WHAT IS NEEDED -
Only the lines from the top of the data through the line containing "sensor word (Table 8.1). -/" should be duplicated, exactly as they appear.

Stored data entries -
/-- CRC-8 over `n` bits of `x` from the most significant (R220): preset 0xFF, result inverted. -/
def crc8 (n x : Nat) : Nat :=
  ((List.range n).foldl (fun c k => crc8Bit c (x.testBit (n - 1 - k))) 0xFF) ^^^ 0xFF

/-- Fields of a sensor word (Table 8.1). -/
def swPosition (w : SensorWord) : Nat := bitsOf w.toNat 63 40
/-- Raw sine of a word (Table 8.1). -/
def swSine (w : SensorWord) : Int := ofBits 12 (bitsOf w.toNat 39 28)
/-- Raw cosine of a word (Table 8.1). -/
def swCosine (w : SensorWord) : Int := ofBits 12 (bitsOf w.toNat 27 16)
/-- Rolling counter of a word (Table 8.1). -/
def swCounter (w : SensorWord) : Nat := bitsOf w.toNat 15 12
/-- Status bits of a word (Table 8.1). -/
def swStatus (w : SensorWord) : Nat := bitsOf w.toNat 11 8
/-- Whether the CRC-8 of a word agrees (R220). -/
def swCrcOk (w : SensorWord) : Bool := bitsOf w.toNat 7 0 == crc8 56 (w.toNat / 256)

/-- Corrected samples of a word (R225). -/
def corrected (v : ServoEnv) (w : SensorWord) : Int × Int := (swSine w - v.sinOff, swCosine w - v.cosOff)

/-- The repeat run and the counts after check 6 (R226): run, repeats, skips. -/
def repeatStep (fb : Feedback) (w : SensorWord) : Nat × Nat × Nat :=
  match fb.ref with
  | none => (0, fb.repeats, fb.skips)
  | some p =>
    if swCounter w = swCounter p then (fb.repeatRun + 1, inc32 fb.repeats, fb.skips)
    else if swCounter w = (swCounter p + 1) % 16 then (0, fb.repeats, fb.skips)
    else (0, fb.repeats, inc32 fb.skips)

/-- The quadrant check (R227): both signs differ from the reference's. -/
def quadrantFails (v : ServoEnv) (fb : Feedback) (w : SensorWord) : Bool :=
  match fb.ref with
  | none => false
  | some p =>
    let a := corrected v w
    let b := corrected v p
    (decide (a.1 < 0) != decide (b.1 < 0)) && (decide (a.2 < 0) != decide (b.2 < 0))

/-- The reason code of the first check that a received word fails, or 0 (Table 8.2). -/
def wordReason (v : ServoEnv) (fb : Feedback) (w : SensorWord) : Nat :=
  let sc := corrected v w
  let amp := (sc.1 ^ 2 + sc.2 ^ 2).toNat
  if !swCrcOk w then 2
  else if swStatus w &&& v.statusMask ≠ 0 then 3
  else if amp < v.ampMin ^ 2 then 4
  else if v.ampMax ^ 2 < amp then 5
  else if 2 ≤ (repeatStep fb w).1 then 6
  else if quadrantFails v fb w then 7
  else 0

/-- Whether a word reaches check 6 (R226). -/
def reachesSix (reason : Nat) : Bool := reason = 0 || decide (6 ≤ reason)

/-- SENSOR_FAULT (R214, R215, R228, R229): a word of the tick fails with a reason code. -/
def sensorFault (v : ServoEnv) (ax : Axis) (reason : Nat) : Axis × List Event :=
  let closedLoop := ax.loop == .capture || ax.loop == .closed
  let quiet := !closedLoop && decide (ax.fb.runReason = reason)
  let sev : Severity := if ax.loop == .opened then .warn else .stopJob
  let fb := { ax.fb with valid := false, received := true, lastReason := reason, ref := none, repeatRun := 0,
                         runReason := reason, fails := updI ax.fb.fails (reason - 1) inc32 }
  let a1 := { servoFault v.rampLen 0x0701 { ax with uNow := ax.u } with trusted := false, trustRun := 0, fb := fb }
  ({ a1 with uNow := ax.uNow, sensorFaulted := ax.sensorFaulted || !quiet },
    if quiet then [] else [axisEvent v.a 0x0701 sev (leBytes 1 reason)])

/-- A word received in P1 is checked (R224–R229). -/
def checkWord (v : ServoEnv) (ax : Axis) (w : SensorWord) : Axis × List Event :=
  let reason := wordReason v ax.fb w
  let (run, reps, skips) := repeatStep ax.fb w
  let six := reachesSix reason
  let fb := { ax.fb with word := w,
                         repeatRun := if six then run else ax.fb.repeatRun,
                         repeats := if six then reps else ax.fb.repeats,
                         skips := if six then skips else ax.fb.skips }
  if reason ≠ 0 then
    let (a1, ev) := sensorFault v { ax with fb := fb } reason
    ({ a1 with fb := { a1.fb with repeatRun := fb.repeatRun } }, ev)
  else
    let sc := corrected v w
    let amp := isqrt (sc.1 ^ 2 + sc.2 ^ 2).toNat
    ({ ax with
        y := ofBits 24 (swPosition w), trustRun := ax.trustRun + 1
        fb := { fb with valid := true, received := true, runReason := 0, position := swPosition w, sine := sc.1,
                        cosine := sc.2, counter := swCounter w, status := swStatus w,
                        validWords := (fb.validWords + 1) % 2 ^ 32, everValid := true, low := Nat.min fb.low amp,
                        high := Nat.max fb.high amp, ref := some w } }, [])

end Sys2Proof.Machine
end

EXERCISE RESULT -
/-- CRC-8 over `n` bits of `x` from the most significant (R220): preset 0xFF, result inverted. -/
def crc8 (n x : Nat) : Nat :=
  ((List.range n).foldl (fun c k => crc8Bit c (x.testBit (n - 1 - k))) 0xFF) ^^^ 0xFF

/-- Fields of a sensor word (Table 8.1). -/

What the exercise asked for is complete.